### [WHAT YOU NEED TO DO]
Restate word for word the entries below, starting with the line with "position ++ x.bytes)" and continuing through the line with "def Answer.frame (a". Include both of those lines and no others.

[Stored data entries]
- Opening Delimiter -

-- ==== Sys2Proof/Machine/Layout.lean ====
section
/-! DEFINITION. The bytes in which answers are carried, for every layout R175 gives: the header, the PUMP_STATUS answer,
the stage record, the injection record, the alert entry and the fault location. -/

namespace Sys2Proof.Machine

/-- A signed value as four bytes, two's complement, low byte first (R175). -/
def eInt (n : Int) : List Byte := e32 (BitVec.ofInt 32 n).toNat

/-- An optional value; absent values are 0 (R175). -/
def eOpt {α : Type} (f : α → Nat) (x : Option α) : Nat := match x with | some a => f a | none => 0

/-- An optional line: FFh when absent (R175). -/
def eLine (l : Option LineId) : List Byte := e8 (match l with | some l => l.val | none => 255)

/-- An optional stage key: hole 0 and stage 0 when absent (R175). -/
def eKeyOpt (k : Option StageKey) : List Byte := eKey (k.getD ⟨0, 0⟩)

/-- A flag as its byte. -/
def flag (b : Bool) : Nat := if b then 1 else 0

/-- The four header bytes of an answer (R171, R175). -/
def Answer.headerBytes (a : Answer) : List Byte :=
  e8 a.status.code ++ e8 a.queued ++ e8 a.highest ++ e8 (128 * flag a.slip + a.mode.code)

/-- The 23 bytes of a PUMP_STATUS answer after the header (R175). -/
def PumpAnswer.bytes (a : PumpAnswer) : List Byte :=
  e8 a.line.val ++ eKey a.key ++ e8 a.state.code ++ e8 a.directive.code ++ e8 (eOpt EndReason.code a.endReason) ++
  e8 a.valuesFlag.code ++ e16 a.cg ++ e16 a.ce ++ e16 a.pe ++ e16 a.q ++ e32 a.volume ++
  e16 (causeWord a.causes) ++ e8 a.effective

/-- A list in four slots; unused slots are 0 (R175). -/
def slots {α : Type} (zero : α) (xs : List α) : List α := (xs ++ List.replicate 4 zero).take 4

/-- The presence bits of a stage record: end cause, pending decision, progress, start time, end time (log entry 33). -/
def Stage.presence (x : Stage) : Nat :=
  flag x.endCause.isSome + 2 * flag x.decision.isPending + 4 * flag x.progress.isSome +
  8 * flag x.startTime.isSome + 16 * flag x.endTime.isSome

/-- Bytes 0 to 51 of a stage record: the console-written fields (R175). -/
def StageFields.bytes (f : StageFields) : List Byte :=
  eKey f.key ++ e8 f.order ++ e16 f.top ++ e16 f.bottom ++ e16 f.pMax ++ e16 f.vMax ++ e32 f.jMax ++ e8 f.qRef ++
  e16 f.tRef ++ e8 f.band ++ e8 f.margin ++ e8 f.fractureDrop ++ e8 f.fractureRise ++ e8 f.startClass ++
  e16 f.thickStep ++ e16 f.riseThreshold ++ e8 (match f.policy with | .hold => 0 | .note => 1) ++
  e8 (flag f.overridden) ++ e8 f.neighbours.length ++ (slots 0 f.neighbours).flatMap e16 ++
  e8 f.prereqs.length ++ (slots ⟨0, 0⟩ f.prereqs).flatMap eKey

/-- Bytes 57 to 82 of a stage record: the progress; when it is absent its last line is FFh and the rest 0
(R175). -/
def progressBytes (g : Option Progress) : List Byte :=
  e32 (eOpt Progress.v g) ++ e16 (eOpt Progress.maxPe g) ++ e8 (eOpt Progress.maxClass g) ++
  e16 (eOpt Progress.unmetered g) ++ e16 (eOpt Progress.overpressure g) ++ e16 (eOpt Progress.connection g) ++
  e32 (eOpt Progress.injecting g) ++ e32 (eOpt Progress.holding g) ++ e32 (eOpt Progress.firstStart g) ++
  eLine (g.map Progress.lastLine)

/-- The 91 bytes of a stage record (R175). -/
def Stage.bytes (x : Stage) : List Byte :=
  x.fields.bytes ++ e8 x.status.code ++ e8 x.presence ++ e8 (eOpt EndCause.code x.endCause) ++
  e8 (flag x.decision.fracture + 2 * flag x.decision.connection) ++ e8 (flag x.waiting) ++
  progressBytes x.progress ++ e32 (x.startTime.getD 0) ++ e32 (x.endTime.getD 0)

/-- The 38 bytes of an injection record (R175). -/
def InjectionRecord.bytes (r : InjectionRecord) : List Byte :=
  e16 r.number ++ e32 r.time ++ eKey r.key ++ e8 r.line.val ++ e8 r.state.code ++ e16 r.pg ++ e16 r.pe ++ e16 r.ce ++
  e16 r.cg ++ e16 r.q ++ e32 r.volume ++ e32 r.v ++ e32 r.j ++ e8 r.effective ++ e8 r.demanded ++
  e16 (causeWord r.causes) ++ e8 (flag r.stale)

/-- The 16 bytes of an alert entry (R175). -/
def AlertEntry.bytes (e : AlertEntry) : List Byte :=
  e8 e.kind.code ++ e8 e.kind.level ++ e32 e.time ++ eLine e.line ++ eKeyOpt e.key ++ eInt (e.detail.getD 0) ++
  e8 (flag e.detail.isSome + 2 * flag e.exercise) ++ e8 e.repeats

/-- A fault location: a kind byte and three value bytes (R175). -/
def locationBytes : Option FaultLocation → List Byte
  | none => e8 0 ++ e8 0 ++ e8 0 ++ e8 0
  | some (.line l) => e8 1 ++ e8 l.val ++ e8 0 ++ e8 0
  | some (.gauge g) => e8 2 ++ e8 (g.val + 1) ++ e8 0 ++ e8 0
  | some (.port p) => e8 3 ++ e8 p.code ++ e8 0 ++ e8 0
  | some (.stage k) => e8 4 ++ eKey k

/-- The bytes of an answer's contents, where section 10.6 gives their layout; none where it gives none. -/
def Contents.bytes : Contents → Option (List Byte)
  | .header => some []
  | .pump a => some a.bytes
  | .stageRead count position x => some (e8 count ++ e8 position ++ x.bytes)
  | .claim _ | .directive _ | .status _ | .lineRead _ _ | .alerts _ _ | .mask _ | .stageStatus _ | .batch _ _ _ _
  | .dump _ _ | .baselines _ | .readers _ _ | .records _ _ | .completions _ _ | .faults _ _ | .connections _ _
  | .time _ => none

/-- The frame of an answer, where the layout of its contents is given (R168, R175). -/
def Answer.frame (a : Answer) : Option (List Byte) :=
  a.contents.bytes.map (fun body => encodeFrame a.kind a.tag (a.headerBytes ++ body))

end Sys2Proof.Machine
end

- Closing Delimiter -

### [RESPONSE]
  | .stageRead count position x => some (e8 count ++ e8 position ++ x.bytes)
  | .claim _ | .directive _ | .status _ | .lineRead _ _ | .alerts _ _ | .mask _ | .stageStatus _ | .batch _ _ _ _
  | .dump _ _ | .baselines _ | .readers _ _ | .records _ _ | .completions _ _ | .faults _ _ | .connections _ _
  | .time _ => none

/-- The frame of an answer, where the layout of its contents is given (R168, R175). -/
def Answer.frame (a : Answer) : Option (List Byte) :=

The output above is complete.